Dataset entries:
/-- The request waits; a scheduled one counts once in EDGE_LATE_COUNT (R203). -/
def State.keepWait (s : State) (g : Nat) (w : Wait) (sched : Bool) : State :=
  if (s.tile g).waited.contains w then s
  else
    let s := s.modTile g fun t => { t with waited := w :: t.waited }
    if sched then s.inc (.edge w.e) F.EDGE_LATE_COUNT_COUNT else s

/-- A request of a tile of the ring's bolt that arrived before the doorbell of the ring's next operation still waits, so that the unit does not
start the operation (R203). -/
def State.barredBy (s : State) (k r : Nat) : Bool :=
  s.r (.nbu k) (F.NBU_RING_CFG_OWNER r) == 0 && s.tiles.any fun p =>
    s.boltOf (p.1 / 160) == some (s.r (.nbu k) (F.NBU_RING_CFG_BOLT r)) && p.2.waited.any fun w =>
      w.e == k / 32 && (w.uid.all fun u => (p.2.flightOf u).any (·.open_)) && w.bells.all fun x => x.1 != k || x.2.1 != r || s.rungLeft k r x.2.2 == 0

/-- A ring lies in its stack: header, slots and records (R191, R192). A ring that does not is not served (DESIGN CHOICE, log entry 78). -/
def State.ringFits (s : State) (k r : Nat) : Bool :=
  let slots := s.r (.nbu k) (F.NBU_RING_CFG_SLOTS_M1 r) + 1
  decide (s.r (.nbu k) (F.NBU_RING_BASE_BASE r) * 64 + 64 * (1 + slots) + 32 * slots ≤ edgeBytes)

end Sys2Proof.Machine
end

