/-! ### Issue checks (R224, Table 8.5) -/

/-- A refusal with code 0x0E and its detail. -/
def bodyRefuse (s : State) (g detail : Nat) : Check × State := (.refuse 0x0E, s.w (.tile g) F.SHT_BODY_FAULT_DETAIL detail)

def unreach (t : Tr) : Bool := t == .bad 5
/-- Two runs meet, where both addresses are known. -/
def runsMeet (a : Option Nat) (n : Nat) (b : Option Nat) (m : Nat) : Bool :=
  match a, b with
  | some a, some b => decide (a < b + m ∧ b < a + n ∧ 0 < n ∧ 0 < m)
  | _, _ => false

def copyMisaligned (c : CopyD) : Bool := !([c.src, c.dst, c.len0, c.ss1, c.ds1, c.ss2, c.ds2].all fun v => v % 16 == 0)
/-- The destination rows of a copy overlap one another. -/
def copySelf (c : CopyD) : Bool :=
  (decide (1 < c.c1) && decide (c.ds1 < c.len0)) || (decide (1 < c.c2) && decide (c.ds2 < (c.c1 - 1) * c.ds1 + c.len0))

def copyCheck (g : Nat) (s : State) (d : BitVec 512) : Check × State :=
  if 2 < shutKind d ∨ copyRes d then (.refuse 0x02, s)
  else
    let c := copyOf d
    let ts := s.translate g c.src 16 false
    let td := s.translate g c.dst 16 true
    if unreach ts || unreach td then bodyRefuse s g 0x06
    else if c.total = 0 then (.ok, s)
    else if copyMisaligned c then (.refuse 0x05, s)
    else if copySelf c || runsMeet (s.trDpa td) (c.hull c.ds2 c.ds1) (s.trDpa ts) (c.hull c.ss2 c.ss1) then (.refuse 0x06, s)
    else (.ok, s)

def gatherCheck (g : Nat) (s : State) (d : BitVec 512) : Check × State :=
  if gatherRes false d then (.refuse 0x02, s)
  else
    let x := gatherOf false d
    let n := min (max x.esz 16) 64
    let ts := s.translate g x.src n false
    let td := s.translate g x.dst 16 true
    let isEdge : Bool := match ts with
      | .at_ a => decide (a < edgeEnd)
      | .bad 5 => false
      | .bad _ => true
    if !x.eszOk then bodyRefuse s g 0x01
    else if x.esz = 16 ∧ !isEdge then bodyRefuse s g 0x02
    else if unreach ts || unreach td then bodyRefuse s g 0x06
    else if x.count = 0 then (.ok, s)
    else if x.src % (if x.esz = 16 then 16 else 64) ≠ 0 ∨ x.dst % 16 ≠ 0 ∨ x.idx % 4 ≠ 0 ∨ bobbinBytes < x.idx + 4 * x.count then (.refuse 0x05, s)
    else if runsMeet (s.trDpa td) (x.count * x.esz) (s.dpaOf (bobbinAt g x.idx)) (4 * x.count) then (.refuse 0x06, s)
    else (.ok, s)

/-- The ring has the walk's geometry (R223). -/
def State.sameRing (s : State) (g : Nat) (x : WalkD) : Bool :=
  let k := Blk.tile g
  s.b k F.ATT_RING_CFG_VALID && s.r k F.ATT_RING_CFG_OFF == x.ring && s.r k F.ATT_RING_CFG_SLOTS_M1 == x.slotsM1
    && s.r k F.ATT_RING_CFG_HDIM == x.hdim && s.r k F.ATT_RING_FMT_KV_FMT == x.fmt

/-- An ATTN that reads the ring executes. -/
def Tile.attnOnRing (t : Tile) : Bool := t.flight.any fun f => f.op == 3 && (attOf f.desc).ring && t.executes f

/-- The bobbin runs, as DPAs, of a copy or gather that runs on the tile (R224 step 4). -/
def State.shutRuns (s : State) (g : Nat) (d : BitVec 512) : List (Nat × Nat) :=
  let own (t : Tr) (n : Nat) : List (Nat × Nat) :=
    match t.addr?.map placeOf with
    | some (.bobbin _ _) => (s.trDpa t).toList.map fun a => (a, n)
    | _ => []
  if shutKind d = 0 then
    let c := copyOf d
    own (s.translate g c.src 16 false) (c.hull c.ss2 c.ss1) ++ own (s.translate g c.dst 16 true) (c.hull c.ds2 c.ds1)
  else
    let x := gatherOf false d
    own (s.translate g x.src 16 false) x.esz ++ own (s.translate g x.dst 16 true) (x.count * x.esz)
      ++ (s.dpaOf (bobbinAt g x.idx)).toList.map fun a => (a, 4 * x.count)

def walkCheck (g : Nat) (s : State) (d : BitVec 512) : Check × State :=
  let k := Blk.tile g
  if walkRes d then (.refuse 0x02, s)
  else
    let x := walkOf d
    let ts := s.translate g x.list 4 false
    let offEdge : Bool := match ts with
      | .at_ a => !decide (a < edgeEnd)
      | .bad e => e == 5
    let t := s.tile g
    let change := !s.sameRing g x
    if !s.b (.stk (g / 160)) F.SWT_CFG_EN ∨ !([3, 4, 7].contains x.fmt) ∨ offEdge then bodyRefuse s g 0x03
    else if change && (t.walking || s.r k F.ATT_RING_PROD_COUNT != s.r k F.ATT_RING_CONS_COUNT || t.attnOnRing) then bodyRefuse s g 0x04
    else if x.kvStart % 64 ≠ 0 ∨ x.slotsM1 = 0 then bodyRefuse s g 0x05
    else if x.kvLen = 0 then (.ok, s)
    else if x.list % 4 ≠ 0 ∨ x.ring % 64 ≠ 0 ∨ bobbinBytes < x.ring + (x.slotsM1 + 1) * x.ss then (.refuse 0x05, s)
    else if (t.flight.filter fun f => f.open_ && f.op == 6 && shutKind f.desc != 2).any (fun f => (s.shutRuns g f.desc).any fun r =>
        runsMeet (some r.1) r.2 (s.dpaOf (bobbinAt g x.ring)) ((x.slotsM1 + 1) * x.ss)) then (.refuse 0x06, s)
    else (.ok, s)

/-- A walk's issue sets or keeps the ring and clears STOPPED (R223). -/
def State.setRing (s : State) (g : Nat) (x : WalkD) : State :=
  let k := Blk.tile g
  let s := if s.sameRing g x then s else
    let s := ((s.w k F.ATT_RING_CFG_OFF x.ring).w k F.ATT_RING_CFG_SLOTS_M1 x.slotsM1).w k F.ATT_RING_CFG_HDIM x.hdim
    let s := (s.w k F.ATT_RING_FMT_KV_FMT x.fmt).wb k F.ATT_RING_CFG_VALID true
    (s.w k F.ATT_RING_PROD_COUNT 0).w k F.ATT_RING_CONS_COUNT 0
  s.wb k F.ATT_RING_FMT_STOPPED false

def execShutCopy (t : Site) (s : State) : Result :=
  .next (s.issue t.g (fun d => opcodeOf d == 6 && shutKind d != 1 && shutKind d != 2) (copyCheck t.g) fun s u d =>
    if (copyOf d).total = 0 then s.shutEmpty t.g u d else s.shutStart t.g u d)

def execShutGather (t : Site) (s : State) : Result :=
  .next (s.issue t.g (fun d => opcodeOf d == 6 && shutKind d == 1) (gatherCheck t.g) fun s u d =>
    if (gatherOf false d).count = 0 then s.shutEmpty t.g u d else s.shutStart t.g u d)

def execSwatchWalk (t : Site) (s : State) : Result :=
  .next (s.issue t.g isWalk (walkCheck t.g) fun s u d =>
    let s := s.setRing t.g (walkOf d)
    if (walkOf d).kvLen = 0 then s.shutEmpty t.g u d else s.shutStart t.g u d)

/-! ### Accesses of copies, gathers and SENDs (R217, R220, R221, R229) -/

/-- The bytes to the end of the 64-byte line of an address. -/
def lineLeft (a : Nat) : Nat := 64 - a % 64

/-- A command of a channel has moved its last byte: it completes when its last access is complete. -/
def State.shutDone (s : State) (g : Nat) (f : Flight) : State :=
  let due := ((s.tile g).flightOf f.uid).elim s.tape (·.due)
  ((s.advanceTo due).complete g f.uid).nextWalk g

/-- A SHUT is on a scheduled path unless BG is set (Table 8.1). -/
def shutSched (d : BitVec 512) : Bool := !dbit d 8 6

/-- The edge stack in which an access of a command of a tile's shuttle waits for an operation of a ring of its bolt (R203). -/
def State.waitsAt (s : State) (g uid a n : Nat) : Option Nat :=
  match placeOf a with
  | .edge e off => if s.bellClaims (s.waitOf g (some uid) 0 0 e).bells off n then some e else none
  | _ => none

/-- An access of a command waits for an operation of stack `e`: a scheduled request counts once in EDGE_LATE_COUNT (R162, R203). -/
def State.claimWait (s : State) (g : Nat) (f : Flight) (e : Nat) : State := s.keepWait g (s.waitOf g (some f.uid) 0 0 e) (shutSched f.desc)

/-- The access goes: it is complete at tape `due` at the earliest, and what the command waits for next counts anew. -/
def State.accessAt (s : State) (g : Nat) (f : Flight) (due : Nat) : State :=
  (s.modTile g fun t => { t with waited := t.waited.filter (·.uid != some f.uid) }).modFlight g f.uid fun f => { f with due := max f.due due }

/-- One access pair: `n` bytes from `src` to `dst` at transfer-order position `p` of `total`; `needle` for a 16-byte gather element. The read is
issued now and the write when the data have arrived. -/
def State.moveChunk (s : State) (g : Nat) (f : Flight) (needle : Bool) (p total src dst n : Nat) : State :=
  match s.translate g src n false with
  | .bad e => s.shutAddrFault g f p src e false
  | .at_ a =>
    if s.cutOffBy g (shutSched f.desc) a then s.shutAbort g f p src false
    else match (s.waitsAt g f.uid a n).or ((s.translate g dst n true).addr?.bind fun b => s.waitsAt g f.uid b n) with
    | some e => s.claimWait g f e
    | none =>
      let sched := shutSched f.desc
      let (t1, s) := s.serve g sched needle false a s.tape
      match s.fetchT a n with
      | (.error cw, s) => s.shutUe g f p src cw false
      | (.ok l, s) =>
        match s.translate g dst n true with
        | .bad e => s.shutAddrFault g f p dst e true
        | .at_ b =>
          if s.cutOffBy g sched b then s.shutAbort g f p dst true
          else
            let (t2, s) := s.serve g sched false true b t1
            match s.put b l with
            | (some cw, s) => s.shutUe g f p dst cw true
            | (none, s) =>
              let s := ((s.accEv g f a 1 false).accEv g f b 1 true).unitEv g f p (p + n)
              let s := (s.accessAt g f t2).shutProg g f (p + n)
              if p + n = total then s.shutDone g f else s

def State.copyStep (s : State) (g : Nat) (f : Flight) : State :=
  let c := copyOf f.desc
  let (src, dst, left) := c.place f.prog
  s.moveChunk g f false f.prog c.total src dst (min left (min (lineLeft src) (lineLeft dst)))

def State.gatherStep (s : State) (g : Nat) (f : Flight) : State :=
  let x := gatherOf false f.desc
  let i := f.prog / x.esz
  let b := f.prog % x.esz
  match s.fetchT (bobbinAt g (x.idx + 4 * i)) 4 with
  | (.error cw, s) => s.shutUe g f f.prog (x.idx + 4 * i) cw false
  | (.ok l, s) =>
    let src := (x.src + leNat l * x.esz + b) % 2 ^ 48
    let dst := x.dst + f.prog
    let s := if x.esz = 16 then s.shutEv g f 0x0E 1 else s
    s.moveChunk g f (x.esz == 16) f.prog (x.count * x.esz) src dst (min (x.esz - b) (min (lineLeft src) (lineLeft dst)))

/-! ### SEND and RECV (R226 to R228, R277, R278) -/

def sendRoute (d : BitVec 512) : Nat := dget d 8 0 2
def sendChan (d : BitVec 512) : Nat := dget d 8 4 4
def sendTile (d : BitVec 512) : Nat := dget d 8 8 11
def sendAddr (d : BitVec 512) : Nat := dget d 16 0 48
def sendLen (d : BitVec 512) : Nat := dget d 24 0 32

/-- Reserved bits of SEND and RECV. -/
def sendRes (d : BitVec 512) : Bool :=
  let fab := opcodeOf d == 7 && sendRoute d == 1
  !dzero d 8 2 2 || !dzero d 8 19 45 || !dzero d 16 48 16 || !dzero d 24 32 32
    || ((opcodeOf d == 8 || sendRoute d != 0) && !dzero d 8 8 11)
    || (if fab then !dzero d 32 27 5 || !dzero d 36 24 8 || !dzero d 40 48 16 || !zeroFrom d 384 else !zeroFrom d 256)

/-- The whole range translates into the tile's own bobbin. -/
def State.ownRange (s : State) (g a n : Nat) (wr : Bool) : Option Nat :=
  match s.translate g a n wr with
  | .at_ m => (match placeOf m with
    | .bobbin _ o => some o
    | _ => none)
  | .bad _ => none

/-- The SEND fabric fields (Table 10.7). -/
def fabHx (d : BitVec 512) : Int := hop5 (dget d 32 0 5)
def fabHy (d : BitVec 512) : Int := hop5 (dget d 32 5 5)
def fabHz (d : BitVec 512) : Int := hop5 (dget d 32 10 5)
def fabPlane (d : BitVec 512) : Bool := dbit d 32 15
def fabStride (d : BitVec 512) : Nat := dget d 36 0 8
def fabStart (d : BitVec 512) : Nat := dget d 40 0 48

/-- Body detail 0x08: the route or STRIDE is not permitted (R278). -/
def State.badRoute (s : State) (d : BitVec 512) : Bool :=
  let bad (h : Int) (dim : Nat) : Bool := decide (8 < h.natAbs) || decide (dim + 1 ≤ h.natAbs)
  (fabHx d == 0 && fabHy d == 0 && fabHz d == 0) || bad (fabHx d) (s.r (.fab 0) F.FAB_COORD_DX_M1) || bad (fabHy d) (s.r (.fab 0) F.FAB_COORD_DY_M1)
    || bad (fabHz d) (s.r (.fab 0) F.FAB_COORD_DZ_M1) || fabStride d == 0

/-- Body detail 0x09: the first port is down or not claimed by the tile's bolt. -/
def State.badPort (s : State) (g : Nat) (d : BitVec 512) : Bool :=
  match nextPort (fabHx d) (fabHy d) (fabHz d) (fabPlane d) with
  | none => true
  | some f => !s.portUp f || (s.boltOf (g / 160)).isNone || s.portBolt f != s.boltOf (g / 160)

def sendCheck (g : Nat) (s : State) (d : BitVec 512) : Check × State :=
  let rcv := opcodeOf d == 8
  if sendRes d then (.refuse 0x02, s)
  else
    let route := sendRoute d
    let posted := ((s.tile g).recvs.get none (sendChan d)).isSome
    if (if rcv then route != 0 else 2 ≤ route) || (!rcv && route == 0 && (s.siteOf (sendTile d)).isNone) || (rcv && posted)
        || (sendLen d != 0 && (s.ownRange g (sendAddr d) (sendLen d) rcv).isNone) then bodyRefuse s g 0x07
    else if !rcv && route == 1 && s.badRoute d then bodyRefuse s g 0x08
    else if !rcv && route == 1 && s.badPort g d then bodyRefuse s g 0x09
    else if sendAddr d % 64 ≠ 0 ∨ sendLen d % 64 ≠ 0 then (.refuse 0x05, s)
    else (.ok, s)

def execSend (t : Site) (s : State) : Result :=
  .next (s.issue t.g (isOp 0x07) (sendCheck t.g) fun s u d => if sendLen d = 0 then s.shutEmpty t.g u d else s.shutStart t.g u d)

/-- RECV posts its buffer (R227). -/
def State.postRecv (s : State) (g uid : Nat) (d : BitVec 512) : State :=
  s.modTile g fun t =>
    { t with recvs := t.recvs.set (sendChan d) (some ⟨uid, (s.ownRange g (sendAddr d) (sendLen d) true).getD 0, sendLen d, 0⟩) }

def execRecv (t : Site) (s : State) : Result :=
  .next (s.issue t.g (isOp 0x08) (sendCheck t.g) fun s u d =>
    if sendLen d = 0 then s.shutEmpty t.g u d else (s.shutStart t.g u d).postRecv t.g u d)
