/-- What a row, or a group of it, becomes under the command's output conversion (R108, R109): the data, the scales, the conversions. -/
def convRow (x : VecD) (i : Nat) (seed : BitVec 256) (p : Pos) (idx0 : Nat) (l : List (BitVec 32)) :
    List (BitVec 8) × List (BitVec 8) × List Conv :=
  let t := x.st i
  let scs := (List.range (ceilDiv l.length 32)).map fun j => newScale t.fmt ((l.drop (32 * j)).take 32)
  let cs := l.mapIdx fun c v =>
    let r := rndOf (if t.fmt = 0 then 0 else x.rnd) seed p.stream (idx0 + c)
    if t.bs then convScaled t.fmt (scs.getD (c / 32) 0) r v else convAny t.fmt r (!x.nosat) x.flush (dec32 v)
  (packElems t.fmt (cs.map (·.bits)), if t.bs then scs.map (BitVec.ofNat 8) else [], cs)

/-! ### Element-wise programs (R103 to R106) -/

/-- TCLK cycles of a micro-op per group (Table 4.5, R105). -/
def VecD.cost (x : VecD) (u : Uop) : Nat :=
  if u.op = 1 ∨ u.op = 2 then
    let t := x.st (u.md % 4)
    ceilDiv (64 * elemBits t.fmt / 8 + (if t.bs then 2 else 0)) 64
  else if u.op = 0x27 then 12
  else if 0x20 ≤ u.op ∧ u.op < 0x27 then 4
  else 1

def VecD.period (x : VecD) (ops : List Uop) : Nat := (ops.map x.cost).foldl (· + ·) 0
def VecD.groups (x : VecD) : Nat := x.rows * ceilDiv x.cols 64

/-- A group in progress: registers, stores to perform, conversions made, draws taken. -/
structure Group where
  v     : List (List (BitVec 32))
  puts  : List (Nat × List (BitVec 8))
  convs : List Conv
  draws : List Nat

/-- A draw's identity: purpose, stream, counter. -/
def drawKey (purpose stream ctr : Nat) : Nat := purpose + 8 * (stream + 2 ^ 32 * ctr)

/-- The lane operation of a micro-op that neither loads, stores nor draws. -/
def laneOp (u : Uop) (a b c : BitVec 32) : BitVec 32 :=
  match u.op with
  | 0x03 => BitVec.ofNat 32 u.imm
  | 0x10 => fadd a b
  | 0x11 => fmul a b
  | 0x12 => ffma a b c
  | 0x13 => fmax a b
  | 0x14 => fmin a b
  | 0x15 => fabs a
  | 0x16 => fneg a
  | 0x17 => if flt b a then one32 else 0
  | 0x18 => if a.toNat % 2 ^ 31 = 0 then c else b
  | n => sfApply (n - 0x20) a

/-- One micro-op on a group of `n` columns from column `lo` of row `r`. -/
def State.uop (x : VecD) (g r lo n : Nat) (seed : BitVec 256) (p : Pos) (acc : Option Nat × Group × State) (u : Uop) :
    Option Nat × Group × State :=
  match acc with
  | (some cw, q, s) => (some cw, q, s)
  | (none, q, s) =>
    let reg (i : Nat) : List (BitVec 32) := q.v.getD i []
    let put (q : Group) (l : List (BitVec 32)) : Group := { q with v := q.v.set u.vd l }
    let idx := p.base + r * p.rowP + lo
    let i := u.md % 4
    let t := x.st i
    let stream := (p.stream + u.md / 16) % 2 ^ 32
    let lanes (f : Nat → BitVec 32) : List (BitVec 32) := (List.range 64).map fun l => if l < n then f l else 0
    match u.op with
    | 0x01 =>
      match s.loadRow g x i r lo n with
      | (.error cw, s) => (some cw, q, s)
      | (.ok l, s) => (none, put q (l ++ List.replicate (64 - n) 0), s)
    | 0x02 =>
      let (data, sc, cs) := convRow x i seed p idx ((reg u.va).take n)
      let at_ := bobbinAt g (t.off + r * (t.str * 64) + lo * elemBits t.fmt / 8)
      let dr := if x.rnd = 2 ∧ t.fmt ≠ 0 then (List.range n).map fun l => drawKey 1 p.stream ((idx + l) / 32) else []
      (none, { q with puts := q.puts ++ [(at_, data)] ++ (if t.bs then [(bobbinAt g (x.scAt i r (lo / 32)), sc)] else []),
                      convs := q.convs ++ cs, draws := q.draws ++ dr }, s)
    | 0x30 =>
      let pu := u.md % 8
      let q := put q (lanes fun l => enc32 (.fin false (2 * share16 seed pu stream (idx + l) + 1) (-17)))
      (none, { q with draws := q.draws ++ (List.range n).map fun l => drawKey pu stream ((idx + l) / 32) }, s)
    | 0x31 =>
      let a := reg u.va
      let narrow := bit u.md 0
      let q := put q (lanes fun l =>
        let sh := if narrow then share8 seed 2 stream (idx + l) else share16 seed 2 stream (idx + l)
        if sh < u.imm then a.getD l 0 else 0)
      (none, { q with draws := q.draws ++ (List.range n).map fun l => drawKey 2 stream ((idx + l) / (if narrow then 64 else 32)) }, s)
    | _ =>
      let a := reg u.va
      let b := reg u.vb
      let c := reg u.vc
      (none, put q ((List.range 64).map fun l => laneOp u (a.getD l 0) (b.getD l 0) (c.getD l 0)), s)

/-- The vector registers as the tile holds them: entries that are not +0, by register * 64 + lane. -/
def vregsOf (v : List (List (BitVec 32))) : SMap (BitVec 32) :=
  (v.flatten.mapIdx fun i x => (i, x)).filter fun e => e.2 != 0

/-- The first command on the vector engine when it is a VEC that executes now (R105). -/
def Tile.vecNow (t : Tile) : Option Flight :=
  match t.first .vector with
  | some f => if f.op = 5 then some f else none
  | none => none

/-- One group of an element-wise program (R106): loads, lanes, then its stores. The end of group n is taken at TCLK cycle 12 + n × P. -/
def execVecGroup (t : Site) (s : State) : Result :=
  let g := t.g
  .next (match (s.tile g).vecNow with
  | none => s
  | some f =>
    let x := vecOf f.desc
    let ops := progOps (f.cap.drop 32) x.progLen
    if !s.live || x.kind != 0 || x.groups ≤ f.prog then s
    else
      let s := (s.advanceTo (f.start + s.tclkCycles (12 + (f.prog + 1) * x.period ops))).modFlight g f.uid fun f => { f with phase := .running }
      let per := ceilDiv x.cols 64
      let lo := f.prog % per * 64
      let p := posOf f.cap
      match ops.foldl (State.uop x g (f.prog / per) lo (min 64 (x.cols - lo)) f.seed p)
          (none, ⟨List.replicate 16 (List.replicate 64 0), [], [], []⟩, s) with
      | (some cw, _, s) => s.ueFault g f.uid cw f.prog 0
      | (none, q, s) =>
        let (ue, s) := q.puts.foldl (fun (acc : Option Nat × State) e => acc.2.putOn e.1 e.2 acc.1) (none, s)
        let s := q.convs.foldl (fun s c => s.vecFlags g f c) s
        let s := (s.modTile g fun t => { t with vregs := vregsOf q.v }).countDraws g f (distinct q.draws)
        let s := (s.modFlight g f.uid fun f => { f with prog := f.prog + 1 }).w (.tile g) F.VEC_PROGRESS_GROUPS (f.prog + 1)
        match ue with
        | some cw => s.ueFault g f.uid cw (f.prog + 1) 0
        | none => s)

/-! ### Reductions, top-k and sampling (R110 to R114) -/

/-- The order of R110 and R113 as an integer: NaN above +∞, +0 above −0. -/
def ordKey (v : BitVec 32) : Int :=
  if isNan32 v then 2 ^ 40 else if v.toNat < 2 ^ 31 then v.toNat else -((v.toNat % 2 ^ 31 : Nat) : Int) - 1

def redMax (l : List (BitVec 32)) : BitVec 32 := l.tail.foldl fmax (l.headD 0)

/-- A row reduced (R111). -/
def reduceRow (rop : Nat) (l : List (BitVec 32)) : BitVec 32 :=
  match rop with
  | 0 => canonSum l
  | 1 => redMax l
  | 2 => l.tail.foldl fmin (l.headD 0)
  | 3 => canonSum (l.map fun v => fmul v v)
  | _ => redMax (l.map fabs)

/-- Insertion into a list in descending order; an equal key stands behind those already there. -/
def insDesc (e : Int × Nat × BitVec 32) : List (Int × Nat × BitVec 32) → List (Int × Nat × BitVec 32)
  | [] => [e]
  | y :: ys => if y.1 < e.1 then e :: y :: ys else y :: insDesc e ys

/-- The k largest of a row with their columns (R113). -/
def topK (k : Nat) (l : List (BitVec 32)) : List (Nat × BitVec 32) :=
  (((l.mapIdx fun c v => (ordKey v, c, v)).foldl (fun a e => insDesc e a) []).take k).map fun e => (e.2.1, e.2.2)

Instructions to follow: Restate the data word for word. Begin at its first line, end at the line that contains "let s := s.modTile", and include both.

Response box:
/-- The request waits; a scheduled one counts once in EDGE_LATE_COUNT (R203). -/
def State.keepWait (s : State) (g : Nat) (w : Wait) (sched : Bool) : State :=
  if (s.tile g).waited.contains w then s
  else
    let s := s.modTile g fun t => { t with waited := w :: t.waited }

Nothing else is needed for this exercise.